Human Rights
Just when you think Jimmy Carter has decided to enter a quiet retirement, he reappears to castigate his own country as a human rights violator and worse, as the cause for human rights violations in other countries:
Since then [September 11, 2001], while Americans continue to espouse freedom and democracy, our government's abusive practices have undermined struggles for freedom in many parts of the world. As the gross abuses at Abu Ghraib and Guantanamo Bay were revealed, the United States lost its mantle as a champion of human rights, eliminating our national ability to speak credibly on the subject, let alone restrain or gain concessions from oppressors. Tragically, a global backlash against democracy and rights activists, who are now the targets of abuse, has followed.
Carter’s moral preening is predictable and despicable at the same time. In his delusional world view, he believes that the closure of Guantanamo would somehow have led to a cessation of brutality and genocide in places like “Bosnia, Rwanda, Sudan's Darfur region and the Democratic Republic of the Congo” not to mention rogue regimes like Iran, North Korea, Cuba, Saudi Arabia and many, many others. Yeah, the world’s brutal dictatorships all look at the “horrors” of detention in Guantanamo—you know, three halal meals a day, warm showers, a soft bed, toilets, a notable lack of brutality (except in the fevered minds of those on the far Left) and say, heck, if the US would just close that camp down, I’d reform. You betcha.
And who, pray tell, does Carter and other critics of American policy look to to enforce human rights? The United Nations, of course. The utter hypocrisy of this is overwhelming. Joseph Loconte comments on the UN’s ability to defend “human rights” across the globe::
In the international community. More than half of the 47 members of the Human Rights Council, the principal U.N. body charged with promoting human rights, fail to uphold basic democratic freedoms in their own countries. Using the canards of anti-colonialism and anti-Americanism, they block resolutions that might embarrass them on the world stage. Thus, some of the most egregious offenders of human rights--including China, Cuba, North Korea, Saudi Arabia, Sudan, and Zimbabwe--typically evade censure. Last week, for example, the Human Rights Council approved a resolution praising the Kinshasa government of the Democratic Republic of Congo, whose military stands accused of mass rape and murder.
Meanwhile, U.N. preparations for a world conference against racism, a follow-up to a controversial 2001 event in Durban, carry the familiar stigmata of moral cynicism. The U.N. planning committee includes nations such as Libya, Iran, Pakistan, and Cuba. What exactly can Iran--which defends policies that criminalize and brutalize its gay community--teach the world about combating racism?
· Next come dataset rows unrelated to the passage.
-- ==== Sys2Proof/Machine/Integer.lean ====
section
/-!
DEFINITION. Integer, bit and address instructions (R91 to R113).
-/
namespace Sys2Proof.Machine

/-! ### Shapes -/

/-- A two-source instruction with a fixed latency (R91). -/
def binary (x : RRR) (latency : Nat) (f : W → W → W) : Op Unit := do
  let a ← readSel x.a
  let b ← readSel x.b
  produce x.d (f a b) latency
  finish x.st

/-- A one-source instruction with a fixed latency. -/
def unary (x : RR) (latency : Nat) (f : W → W) : Op Unit := do
  let a ← readSel x.a
  produce x.d (f a) latency
  finish x.st

/-- An instruction with an immediate, extended under R48. -/
def immediate (x : RI) (f : W → W → W) : Op Unit := do
  let imm := immValue (← curSlot) x.imm
  let a ← readSel x.a
  produce x.d (f a imm) 1
  finish x.st

/-- A shift by an immediate from 0 to 63 (R103); any other value is illegal (R74). -/
def shiftImmediate (i : Instr) (x : RI) (f : W → Nat → W) : Op Unit := do
  let imm := immValue (← curSlot) x.imm
  if 64 ≤ imm.toNat then illegalOp i
  let a ← readSel x.a
  produce x.d (f a imm.toNat) 1
  finish x.st

/-- A three-source instruction. -/
def ternary (x : RRRR) (latency : Nat) (f : W → W → W → W) : Op Unit := do
  let a ← readSel x.a
  let b ← readSel x.b
  let c ← readSel x.c
  produce x.d (f a b c) latency
  finish x.st

/-! ### Results -/

/-- SHL (R102). -/
def shlResult (a : W) (n : Nat) : W := if n < 64 then a <<< n else 0
/-- SHR (R102). -/
def shrResult (a : W) (n : Nat) : W := if n < 64 then a >>> n else 0
/-- SAR (R102). -/
def sarResult (a : W) (n : Nat) : W := a.sshiftRight (Nat.min n 63)
/-- ROT (R102). -/
def rotResult (a : W) (n : Nat) : W := a.rotateLeft (n % 64)
/-- MUL (R99). -/
def mulResult (a b : W) : W := a * b
/-- MULH (R99). -/
def mulhResult (a b : W) : W := BitVec.ofInt 64 (a.toInt * b.toInt / 2 ^ 64)
/-- MULHU (R99). -/
def mulhuResult (a b : W) : W := w64 (a.toNat * b.toNat / 2 ^ 64)
/-- The absolute value as an unsigned number. -/
def absNat (a : W) : Nat := a.toInt.natAbs
/-- DIV (R100). -/
def divResult (a b : W) : W := if b = 0 then allOnes else BitVec.ofInt 64 (a.toInt.tdiv b.toInt)
/-- DIVU (R100). -/
def divuResult (a b : W) : W := if b = 0 then allOnes else w64 (a.toNat / b.toNat)
/-- REM (R100). -/
def remResult (a b : W) : W := if b = 0 then a else BitVec.ofInt 64 (a.toInt.tmod b.toInt)
/-- REMU (R100). -/
def remuResult (a b : W) : W := if b = 0 then a else w64 (a.toNat % b.toNat)
/-- MIN (R97). -/
def minResult (a b : W) : W := if a.toInt ≤ b.toInt then a else b
/-- MAX (R97). -/
def maxResult (a b : W) : W := if b.toInt ≤ a.toInt then a else b
/-- MINU (R97). -/
def minuResult (a b : W) : W := if a.toNat ≤ b.toNat then a else b
/-- MAXU (R97). -/
def maxuResult (a b : W) : W := if b.toNat ≤ a.toNat then a else b
/-- ABS (R97). -/
def absResult (a : W) : W := if 0 ≤ a.toInt then a else 0 - a

/-- The number of leading zeros of the low `n` bits of a number. -/
def leadingZeros : Nat → Nat → Nat
  | 0, _ => 0
  | n + 1, v => if v.testBit n then 0 else leadingZeros n v + 1

/-- The number of trailing zeros of the low `n` bits of a number. -/
def trailingZeros : Nat → Nat → Nat
  | 0, _ => 0
  | n + 1, v => if v % 2 = 1 then 0 else trailingZeros n (v / 2) + 1

/-- The number of one bits among the low `n`. -/
def onesCount : Nat → Nat → Nat
  | 0, _ => 0
  | n + 1, v => v % 2 + onesCount n (v / 2)

/-- The low `n` bits in reverse order. -/
def bitReverse : Nat → Nat → Nat
  | 0, _ => 0
  | n + 1, v => v % 2 * 2 ^ n + bitReverse n (v / 2)

/-- One for true (R105). -/
def flagWord (b : Bool) : W := if b then 1 else 0

/-- BEXT (R108). -/
def bextResult (a pos len : W) : W :=
  if len = 0 ∨ 64 ≤ pos.toNat then 0
  else w64 (a.toNat / 2 ^ pos.toNat % 2 ^ Nat.min len.toNat (64 - pos.toNat))

/-- BINS (R110). -/
def binsResult (a b c : W) : W :=
  let pos := c.toNat % 64
  let len := c.toNat / 64 % 128
  if len = 0 then a
  else
    let n := Nat.min len (64 - pos)
    let m := (2 ^ n - 1) * 2 ^ pos
    w64 (a.toNat - (a.toNat &&& m) + b.toNat % 2 ^ n * 2 ^ pos)

/-- SEL (R107). -/
def selResult (a b c : W) : W := if a ≠ 0 then b else c

/-! ### Divides (R100, R101) -/

/-- The significant bits of a number. -/
def bitCount (n : Nat) : Nat := if n = 0 then 0 else Nat.log2 n + 1

/-- The cycles of a divide (R101): 4 for a zero divisor and for the overflow case, else 4 and half the dividend's
significant bits. -/
def divideCycles (signed : Bool) (a b : W) : Nat :=
  if b = 0 ∨ signed ∧ a = 0x8000000000000000 ∧ b = BitVec.allOnes 64 then 4
  else 4 + (bitCount (if signed then a.toInt.natAbs else a.toNat) + 1) / 2

/-- A divide: its position is taken at issue and the result comes later; a second divide waits for the first (R101). -/
def divide (x : RRR) (signed : Bool) (f : W → W → W) : Op Unit := do
  let s ← get
  let running (e : Event) : Bool := match e with
    | .divideComplete r => r.h == s.turn
    | _ => false
  if s.events.any running then waitHere
  let a ← readSel x.a
  let b ← readSel x.b
  let due := s.tick + divideCycles signed a b
  let (tag, dest) ← reserveBy due x.d
  emitOp (.divideComplete ⟨s.turn, tag, dest, f a b, due⟩)
  finish x.st

/-! ### The instructions -/

/-- ADD (R97). -/
def execAdd (x : RRR) : State → Host.Outcome State Fault Refusal := runOp (binary x 1 fun a b => a + b)
/-- SUB (R97). -/
def execSub (x : RRR) : State → Host.Outcome State Fault Refusal := runOp (binary x 1 fun a b => a - b)
/-- MUL (R99). -/
def execMul (x : RRR) : State → Host.Outcome State Fault Refusal := runOp (binary x 3 mulResult)
/-- MULH (R99). -/
def execMulh (x : RRR) : State → Host.Outcome State Fault Refusal := runOp (binary x 3 mulhResult)
/-- MULHU (R99). -/
def execMulhu (x : RRR) : State → Host.Outcome State Fault Refusal := runOp (binary x 3 mulhuResult)
/-- DIV (R100). -/
def execDiv (x : RRR) : State → Host.Outcome State Fault Refusal := runOp (divide x true divResult)
/-- DIVU (R100). -/
def execDivu (x : RRR) : State → Host.Outcome State Fault Refusal := runOp (divide x false divuResult)
/-- REM (R100). -/
def execRem (x : RRR) : State → Host.Outcome State Fault Refusal := runOp (divide x true remResult)
/-- REMU (R100). -/
def execRemu (x : RRR) : State → Host.Outcome State Fault Refusal := runOp (divide x false remuResult)
/-- AND (R97). -/
def execAnd (x : RRR) : State → Host.Outcome State Fault Refusal := runOp (binary x 1 fun a b => a &&& b)
/-- OR (R97). -/
def execOr (x : RRR) : State → Host.Outcome State Fault Refusal := runOp (binary x 1 fun a b => a ||| b)
/-- XOR (R97). -/
def execXor (x : RRR) : State → Host.Outcome State Fault Refusal := runOp (binary x 1 fun a b => a ^^^ b)
/-- ANDN (R97). -/
def execAndn (x : RRR) : State → Host.Outcome State Fault Refusal := runOp (binary x 1 fun a b => a &&& ~~~b)
/-- ORN (R97). -/
def execOrn (x : RRR) : State → Host.Outcome State Fault Refusal := runOp (binary x 1 fun a b => a ||| ~~~b)
/-- SHL (R102). -/
def execShl (x : RRR) : State → Host.Outcome State Fault Refusal := runOp (binary x 1 fun a b => shlResult a b.toNat)
/-- SHR (R102). -/
def execShr (x : RRR) : State → Host.Outcome State Fault Refusal := runOp (binary x 1 fun a b => shrResult a b.toNat)
/-- SAR (R102). -/
def execSar (x : RRR) : State → Host.Outcome State Fault Refusal := runOp (binary x 1 fun a b => sarResult a b.toNat)
/-- ROT (R102). -/
def execRot (x : RRR) : State → Host.Outcome State Fault Refusal := runOp (binary x 1 fun a b => rotResult a b.toNat)
/-- MIN (R97). -/
def execMin (x : RRR) : State → Host.Outcome State Fault Refusal := runOp (binary x 1 minResult)
/-- MAX (R97). -/
def execMax (x : RRR) : State → Host.Outcome State Fault Refusal := runOp (binary x 1 maxResult)
/-- MINU (R97). -/
def execMinu (x : RRR) : State → Host.Outcome State Fault Refusal := runOp (binary x 1 minuResult)
/-- MAXU (R97). -/
def execMaxu (x : RRR) : State → Host.Outcome State Fault Refusal := runOp (binary x 1 maxuResult)
/-- ABS (R97). -/
def execAbs (x : RR) : State → Host.Outcome State Fault Refusal := runOp (unary x 1 absResult)
/-- CLZ (R104). -/
def execClz (x : RR) : State → Host.Outcome State Fault Refusal := runOp (unary x 1 fun a => w64 (leadingZeros 64 a.toNat))
/-- CTZ (R104). -/
def execCtz (x : RR) : State → Host.Outcome State Fault Refusal := runOp (unary x 1 fun a => w64 (trailingZeros 64 a.toNat))
/-- POP (R104). -/
def execPop (x : RR) : State → Host.Outcome State Fault Refusal := runOp (unary x 1 fun a => w64 (onesCount 64 a.toNat))
/-- BREV (R104). -/
def execBrev (x : RR) : State → Host.Outcome State Fault Refusal := runOp (unary x 1 fun a => w64 (bitReverse 64 a.toNat))
/-- ADDI (R98). -/
def execAddi (x : RI) : State → Host.Outcome State Fault Refusal := runOp (immediate x fun a b => a + b)
/-- ANDI (R98). -/
def execAndi (x : RI) : State → Host.Outcome State Fault Refusal := runOp (immediate x fun a b => a &&& b)
/-- ORI (R98). -/
def execOri (x : RI) : State → Host.Outcome State Fault Refusal := runOp (immediate x fun a b => a ||| b)
/-- XORI (R98). -/
def execXori (x : RI) : State → Host.Outcome State Fault Refusal := runOp (immediate x fun a b => a ^^^ b)
/-- SHLI (R103). -/
def execShli (x : RI) : State → Host.Outcome State Fault Refusal := runOp (shiftImmediate (.shli x) x shlResult)
/-- SHRI (R103). -/
def execShri (x : RI) : State → Host.Outcome State Fault Refusal := runOp (shiftImmediate (.shri x) x shrResult)
/-- SARI (R103). -/
def execSari (x : RI) : State → Host.Outcome State Fault Refusal := runOp (shiftImmediate (.sari x) x sarResult)
/-- ROTI (R103). -/
def execRoti (x : RI) : State → Host.Outcome State Fault Refusal := runOp (shiftImmediate (.roti x) x rotResult)

/-- LEA (R112): the base plus the scaled offset; no access. -/
def execLea (x : Mem) : State → Host.Outcome State Fault Refusal := runOp do
  let off := immValue (← curSlot) x.off
  let a ← readSel x.a
  produce x.d (a + off * w64 (2 ^ x.sz.toNat)) 1
  finish x.st

/-- LIM (R111). -/
def execLim (x : DI) : State → Host.Outcome State Fault Refusal := runOp do
  produce x.d (immValue (← curSlot) x.imm) 1
  finish x.st

/-- SEL (R107). -/
def execSel (x : RRRR) : State → Host.Outcome State Fault Refusal := runOp (ternary x 1 selResult)
/-- BEXT (R108). -/
def execBext (x : RRRR) : State → Host.Outcome State Fault Refusal := runOp (ternary x 2 bextResult)
/-- BINS (R110). -/
def execBins (x : RRRR) : State → Host.Outcome State Fault Refusal := runOp (ternary x 2 binsResult)
/-- CMPEQ (R105). -/
def execCmpeq (x : RRR) : State → Host.Outcome State Fault Refusal := runOp (binary x 1 fun a b => flagWord (a == b))
/-- CMPNE (R105). -/
def execCmpne (x : RRR) : State → Host.Outcome State Fault Refusal := runOp (binary x 1 fun a b => flagWord (a != b))
/-- CMPLT (R105). -/
def execCmplt (x : RRR) : State → Host.Outcome State Fault Refusal := runOp (binary x 1 fun a b => flagWord (a.slt b))
/-- CMPLTU (R105). -/
def execCmpltu (x : RRR) : State → Host.Outcome State Fault Refusal := runOp (binary x 1 fun a b => flagWord (a.ult b))
/-- CMPLE (R105). -/
def execCmple (x : RRR) : State → Host.Outcome State Fault Refusal := runOp (binary x 1 fun a b => flagWord (a.sle b))
/-- CMPLEU (R105). -/
def execCmpleu (x : RRR) : State → Host.Outcome State Fault Refusal := runOp (binary x 1 fun a b => flagWord (a.ule b))
/-- CMPLTI (R106). -/
def execCmplti (x : RI) : State → Host.Outcome State Fault Refusal := runOp (immediate x fun a b => flagWord (a.slt b))

/-- BEXTI (R109): a hint word changes nothing. -/
def execBexti (x : BitF) : State → Host.Outcome State Fault Refusal := runOp do
  let a ← readSel x.a
  produce x.d (bextResult a (x.pos.zeroExtend 64) (x.len.zeroExtend 64)) 2
  finish x.st

/-! ### The result of a divide (R101) -/

/-- DIVIDE_COMPLETE (R101): the result fills its queue position. -/
def execDivideComplete (r : Delivery) (s : State) : Host.Outcome State Fault Refusal := stepTo (deliver s r)

end Sys2Proof.Machine
end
Safely inoculated against self-examination, the U.N. committee has produced a draft declaration suggesting that the United States, Western Europe and other liberal democracies are discriminatory against Islam and fundamentally racist.
Strident anti-Israel criticism, of course, remains the norm. Last month the president of the U.N. General Assembly, Miguel d'Escoto Brockmann, called for a global campaign of "boycott, divestment, and sanctions" against Israel for its policies in the Occupied Territories. There was no mention in Brockmann's speech of terrorist attacks against Israel, the wretched fate of political prisoners in the Arab world, or the absence of democratic freedoms in the Middle East.
The UN cares little for human rights. It is corrupt and venal. Possibly that’s why Carter looks to it as an arbiter of human rights.
Over the years, I’ve written about reaction formation—a psychological phenomenon in which a person when faced with a horrifying or unpleasant situation applies a “defense mechanism in which anxiety-producing or unacceptable emotions are replaced by their direct opposites.” [Wikipedia] Carter and his acolytes cannot face the barbaric behavior that brutal regimes perpetrate on their own people and their enemies. Instead, the Carters of the world blame the USA in a delusional effort to make things better. It does nothing to solve the problem, but it allows Jimmy Cater to feel morally superior to those of us that care more about reality than delusion.